### Task instructions
Your job with the data below is to output exactly the lines from the one holding "is taken. -/" down to the one holding "(∃ t, step (input.supply", both included, and no others.

### Exercise materials
-- ==== Sys2Proof/Laws/Step.lean ====
section
/-! SUPPORT. What a step can do, said once. -/

namespace Sys2Proof.Machine

/-- The bytes a step fetches are a whole instruction, with none left over, or one unknown opcode byte: the decoder never
finds them cut short. -/
theorem State.fetchInstr_decodes (s : State) :
    (∃ i, decode s.fetchInstr.1 = .ok (i, [])) ∨
    (opcodeRow s.fetch.1 = none ∧ s.fetchInstr.1 = [s.fetch.1] ∧
      decode s.fetchInstr.1 = .error (.unknownOpcode s.fetch.1)) := by
  obtain ⟨operands, hb, hlen⟩ := State.fetchInstr_bytes s
  cases hrow : opcodeRow s.fetch.1 with
  | some row =>
    refine .inl ?_
    rw [operandBytes, hrow] at hlen
    obtain ⟨i, hi⟩ := OpcodeRow.assemble_total row operands [] hlen
    exact ⟨i, by rw [hb, decode_cons, hrow]; simpa using hi⟩
  | none =>
    rw [operandBytes, hrow] at hlen
    have h0 : operands = [] := List.length_eq_zero_iff.1 hlen
    subst h0
    exact .inr ⟨rfl, hb, by rw [hb, decode_cons, hrow]⟩

/-- Everything a step that answers a next state can do: it ran the meaning of the instruction it fetched and settled it;
or that instruction waits for input and nothing changed; or the opcode was unknown. -/
theorem step_next_cases {s t : State} (h : step s = .next t) :
    s.status = .running ∧
    ((∃ i u, decode s.fetchInstr.1 = .ok (i, []) ∧ exec i s.fetchInstr.2 = .next u ∧ t = u.endStep) ∨
     (∃ i, decode s.fetchInstr.1 = .ok (i, []) ∧ exec i s.fetchInstr.2 = .fault .awaitingInput ∧ t = s) ∨
     (opcodeRow s.fetch.1 = none ∧ decode s.fetchInstr.1 = .error (.unknownOpcode s.fetch.1) ∧
       t = (s.fetchInstr.2.unknownOpcode s.fetch.1 s.ip).endStep)) := by
  have hrun : s.status = .running := by
    cases hs : s.status <;> simp [step, hs] at h
    rfl
  refine ⟨hrun, ?_⟩
  simp only [step, hrun, runFetched] at h
  rcases State.fetchInstr_decodes s with ⟨i, hd⟩ | ⟨hrow, hb, hd⟩
  · rw [hd] at h
    cases he : exec i s.fetchInstr.2 with
    | next u =>
      simp only [he, State.settle, Host.Outcome.next.injEq] at h
      exact .inl ⟨i, u, hd, he, h.symm⟩
    | fault f =>
      cases f with
      | awaitingInput =>
        simp only [he, State.settle, Host.Outcome.next.injEq] at h
        exact .inr (.inl ⟨i, hd, he, h.symm⟩)
      | notRunning st => simp [he, State.settle] at h
    | refused r => simp [he, State.settle] at h
  · rw [hd] at h
    simp only [hb, List.headD_cons, Host.Outcome.next.injEq] at h
    exact .inr (.inr ⟨hrow, hd, h.symm⟩)

/-- A step from a running state whose bytes decode is the settled meaning. -/
theorem step_of_decode {s : State} {i : Instr} {rest : List Byte} (hs : s.status = .running)
    (hd : decode s.fetchInstr.1 = .ok (i, rest)) : step s = s.settle (exec i s.fetchInstr.2) := by
  simp [step, hs, runFetched, hd]

/-! ### The accesses of a step -/

theorem State.memAccesses_of_next {s u : State} {i : Instr} {rest : List Byte} (hs : s.status = .running)
    (hd : decode s.fetchInstr.1 = .ok (i, rest)) (he : exec i s.fetchInstr.2 = .next u) :
    s.memAccesses = fetchAccesses s.fetchInstr.1.length s.ip ++ dataAccesses i s.fetchInstr.2 := by
  simp [State.memAccesses, hs, hd, he]

theorem State.memAccesses_of_fault {s : State} {i : Instr} {rest : List Byte} {f : Fault}
    (hd : decode s.fetchInstr.1 = .ok (i, rest)) (he : exec i s.fetchInstr.2 = .fault f) : s.memAccesses = [] := by
  cases hs : s.status <;> simp [State.memAccesses, hs, hd, he]

theorem State.memAccesses_of_error {s : State} {e : DecodeError} (hs : s.status = .running)
    (hd : decode s.fetchInstr.1 = .error e) : s.memAccesses = fetchAccesses s.fetchInstr.1.length s.ip := by
  simp [State.memAccesses, hs, hd]

theorem State.memAccesses_of_not_running {s : State} (hs : s.status ≠ .running) : s.memAccesses = [] := by
  cases h : s.status <;> simp_all [State.memAccesses]

/-! ### A run on `INPUT` -/

@[simp] theorem Input.supply_finite (bytes : List Byte) (k : Nat) (s : State) :
    (Input.finite bytes).supply k s = (k, s) := rfl

/-- Everything the environment does before a step of a run on an infinite `INPUT`. -/
theorem Input.supply_cases (byte : Nat → Byte) (k : Nat) (s : State) :
    (s.input.pending = [] ∧
      (Input.infinite byte).supply k s = (k + 1, s.setInput { s.input with pending := [byte k] })) ∨
    (s.input.pending ≠ [] ∧ (Input.infinite byte).supply k s = (k, s)) := by
  by_cases h : s.input.pending = [] <;> simp [Input.supply, State.deliver, h]

/-- What the environment does before a step is to change the input alone. -/
theorem Input.supply_eq (input : Input) (k : Nat) (s : State) :
    (input.supply k s).2 = s.setInput (input.supply k s).2.input := by
  cases input with
  | finite bytes => rfl
  | infinite byte => rcases Input.supply_cases byte k s with ⟨_, h⟩ | ⟨_, h⟩ <;> rw [h] <;> rfl

/-- A run on `INPUT`, one step more: it goes on from a next state, and stays where no step is taken. -/
theorem runOn_succ (input : Input) (n k : Nat) (s : State) :
    (∃ t, step (input.supply k s).2 = .next t ∧ runOn input (n + 1) k s = runOn input n (input.supply k s).1 t) ∨
    ((∀ t, step (input.supply k s).2 ≠ .next t) ∧ runOn input (n + 1) k s = (k, s)) := by
  cases h : step (input.supply k s).2 <;> simp [runOn, h]

end Sys2Proof.Machine
end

### Task result
/-- A run on `INPUT`, one step more: it goes on from a next state, and stays where no step is taken. -/
theorem runOn_succ (input : Input) (n k : Nat) (s : State) :
    (∃ t, step (input.supply k s).2 = .next t ∧ runOn input (n + 1) k s = runOn input n (input.supply k s).1 t) ∨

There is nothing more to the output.